Wien - Das Wiederbetätigungs-Verfahren gegen den Rechtsextremisten Gottfried Küssel (53) und zwei Mitangeklagte kann wie geplant am kommenden Donnerstag fortgesetzt werden. Nachdem der Zweitangeklagte Felix B. seinem Verteidiger die Vollmacht gekündigt hatte, wurde ihm von der Anwaltskammer ein Verfahrenshelfer beigestellt. Der kommende Verhandlungstag wird allerdings kurz ausfallen und es steht bereits fest, dass der Prozess nicht im August, sondern erst im Herbst zu Ende gehen wird.

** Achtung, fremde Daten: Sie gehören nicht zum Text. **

/-- What the effect of an instruction comes to. -/
inductive Act where
  /-- It retires, with this wave. -/
  | wave (w : Wave)
  /-- It retires, with this state. -/
  | state (s : State)
  /-- It retires and control goes to this address (R63, R111). -/
  | jump (w : Wave) (target : DWord)
  /-- It has not retired; this is the state. -/
  | stay (s : State)
  /-- It raises this trap: code, detail, address (R383). -/
  | trap (code detail : Nat) (addr : DWord)
  /-- It raises this trap, and this is the state in which it does. -/
  | trapIn (s : State) (code detail : Nat) (addr : DWord)

/-- The trap whose logged address is the instruction's own. -/
def Wave.trapHere (w : Wave) (code detail : Nat) : Act := .trap code detail w.insAddr

/-- ILLEGAL_OPERAND at the instruction. -/
def Wave.illegal (w : Wave) : Act := w.trapHere 2 0

/-- The outcome of an instruction of `len` bytes whose effect on `s` is `a`. -/
def settle (s : State) (len : Nat) (a : Act) : State :=
  match a with
  | .wave w => { s with wave := w.advance len s.clock }
  | .state t => { t with wave := t.wave.advance len s.clock }
  | .jump w target =>
    { s with wave := { w with pc := target, lastIssue := s.clock + 1, notBefore := s.clock + 3, resume := .none, dropped := [] } }
  | .stay t => t
  | .trap code detail addr => s.faultAt code detail addr
  | .trapIn t code detail addr => t.faultAt code detail addr

/-- A control transfer to `target` checks it before the PC changes (R111). -/
def Wave.transfer (_w : Wave) (target : DWord) (then_ : Wave) : Act :=
  if target.getLsbD 0 then .trap 5 0 target
  else if target.toNat / 2 ^ 52 != 0 then .trap 8 4 target
  else .jump then_ target

/-! ### The checks of R83 -/

/-- Ranges for the wave in focus. -/
def State.limits (s : State) : Limits :=
  { vregs := s.wave.vregs, tiles := s.myGroup.tiles.length, tds := s.myLaunch.tdcount }

/-- Checks 2 to 6 of R83 in order: trap code and detail of the first that fails. -/
def State.check (s : State) (i : Instr) : Option (Nat × Nat) :=
  let op := insOp i
  let absent : Option Nat := (featureOf op).filter fun b => !s.mgmt.featacc.getLsbD b
  match absent with
  | some b => some (0x13, b)
  | none =>
    if (privOp op && !s.wave.priv) || (op == 0xB9 && !(s.wave.priv || s.wave.recovery)) ||
        (op == 0xBB && !s.wave.recovery) then some (3, 0)
    else if !fieldsOk s.limits i then some (2, 0)
    else none

/-- The counter that CF names, if any (R81). -/
def cfCounter (cf : BitVec 4) : Option Nat := if cf.toNat < 8 then some (4 + cf.toNat) else none

/-- CF of an instruction. -/
def insCf (i : Instr) : Option Nat := cfCounter (insCfField i)

/-- Does this hold keep a held instruction that goes on by itself? -/
def Hold.goesOn : Hold → Bool
  | .pipeline => true
  | .issued => true
  | .dice _ _ _ => true
  | _ => false

/-- Is a wave that has this hold kept inside a held instruction: one that goes on, or waits for the driver? -/
def Hold.inside : Hold → Bool
  | .fault _ _ _ => true
  | h => h.goesOn

/-- Instructions that a translation fault leaves to be issued again (R66, R393): the prefixes and RTE. -/
def reissues (i : Instr) : Bool :=
  match i with
  | .rep _ => true
  | .pblk _ => true
  | .rte _ => true
  | _ => false

/-- The wave with the registers that a held instruction read at its issue (R89). -/
def Wave.asHeld (w : Wave) (h : Held) : Wave := { w with em := h.em, scc := h.scc, m := h.m, s := h.s, v := h.v, tr := h.tr }

/-- The wave `u`, which a held instruction leaves, with the registers of the wave `w`; a translation register that the
instruction has rewritten (R224) is kept where nothing else has written it. -/
def Wave.backTo (u w : Wave) (h : Held) : Wave :=
  let tr := (List.range 8).foldl (fun l n =>
    if u.treg n != tget TransReg.reset h.tr n && w.treg n == tget TransReg.reset h.tr n then tset l n (u.treg n) else l) w.tr
  { u with
    em := w.em, scc := w.scc, m := w.m, s := w.s, v := w.v, tr := tr, lastIssue := w.lastIssue,
    held := if u.hold.inside then some { h with tr := u.tr } else none }

/-- A held instruction that has issued and not completed keeps what it read (R88, R89): `t` is the state it leaves. -/
def State.holdOn (s : State) (i : Instr) (t : State) : State :=
  let w := s.wave
  if t.wave.hold.goesOn || (t.wave.hold.inside && !reissues i) then
    let h : Held := { ins := i, since := s.fresh, em := w.em, scc := w.scc, m := w.m, s := w.s, v := w.v, tr := t.wave.tr }
    { t with fresh := t.fresh + 1, wave := { t.wave with held := some h, lastIssue := s.clock + 1 } }
  else t

/-- The outcome of an instruction that issues. -/
def settleNew (s : State) (i : Instr) (a : Act) : State :=
  match a with
  | .stay t => s.holdOn i t
  | a => settle s (insLen i) a

/-- The outcome of a held instruction that goes on: the wave is past it, or stays inside it, with its registers as they
stand; the distance to the next instruction counts from its issue (R87). -/
def settleHeld (s : State) (h : Held) (i : Instr) (a : Act) : State :=
  let w := s.wave
  let past (u : Wave) : Wave := { (Wave.advance { (u.backTo w h) with hold := .none } (insLen i) s.clock) with lastIssue := w.lastIssue }
  match a with
  | .wave u => { s with wave := past u }
  | .state t => { t with wave := past t.wave }
  | .stay t => { t with wave := t.wave.backTo w h }
  | .trapIn t code detail addr => State.faultAt { t with wave := t.wave.backTo w h } code detail addr
  | a => settle s (insLen i) a

/-! ### Poisoned registers (R253) -/

/-- The register that index register `k` gives lane `L` (R132). -/
def Wave.xreg (w : Wave) (k L : Nat) : Nat := (w.bnd k).xb + w.xlane k L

Sachverständiger hat keine Zeit

Ein vom Gericht beigezogener, auf IT-Sicherheit, Datenauswertung und -rekonstruktion sowie Verschlüsselung spezialisierter Computer-Experte, der als Sachverständiger das Verfahren begleiten soll, befindet sich derzeit auf Urlaub. Auch ein Beamter des Bundesamts für Verfassungsschutz und Terrorismusbekämpfung (BVT), der noch zeugenschaftlich zu vernehmen ist, hat am kommenden Verhandlungstermin keine Zeit.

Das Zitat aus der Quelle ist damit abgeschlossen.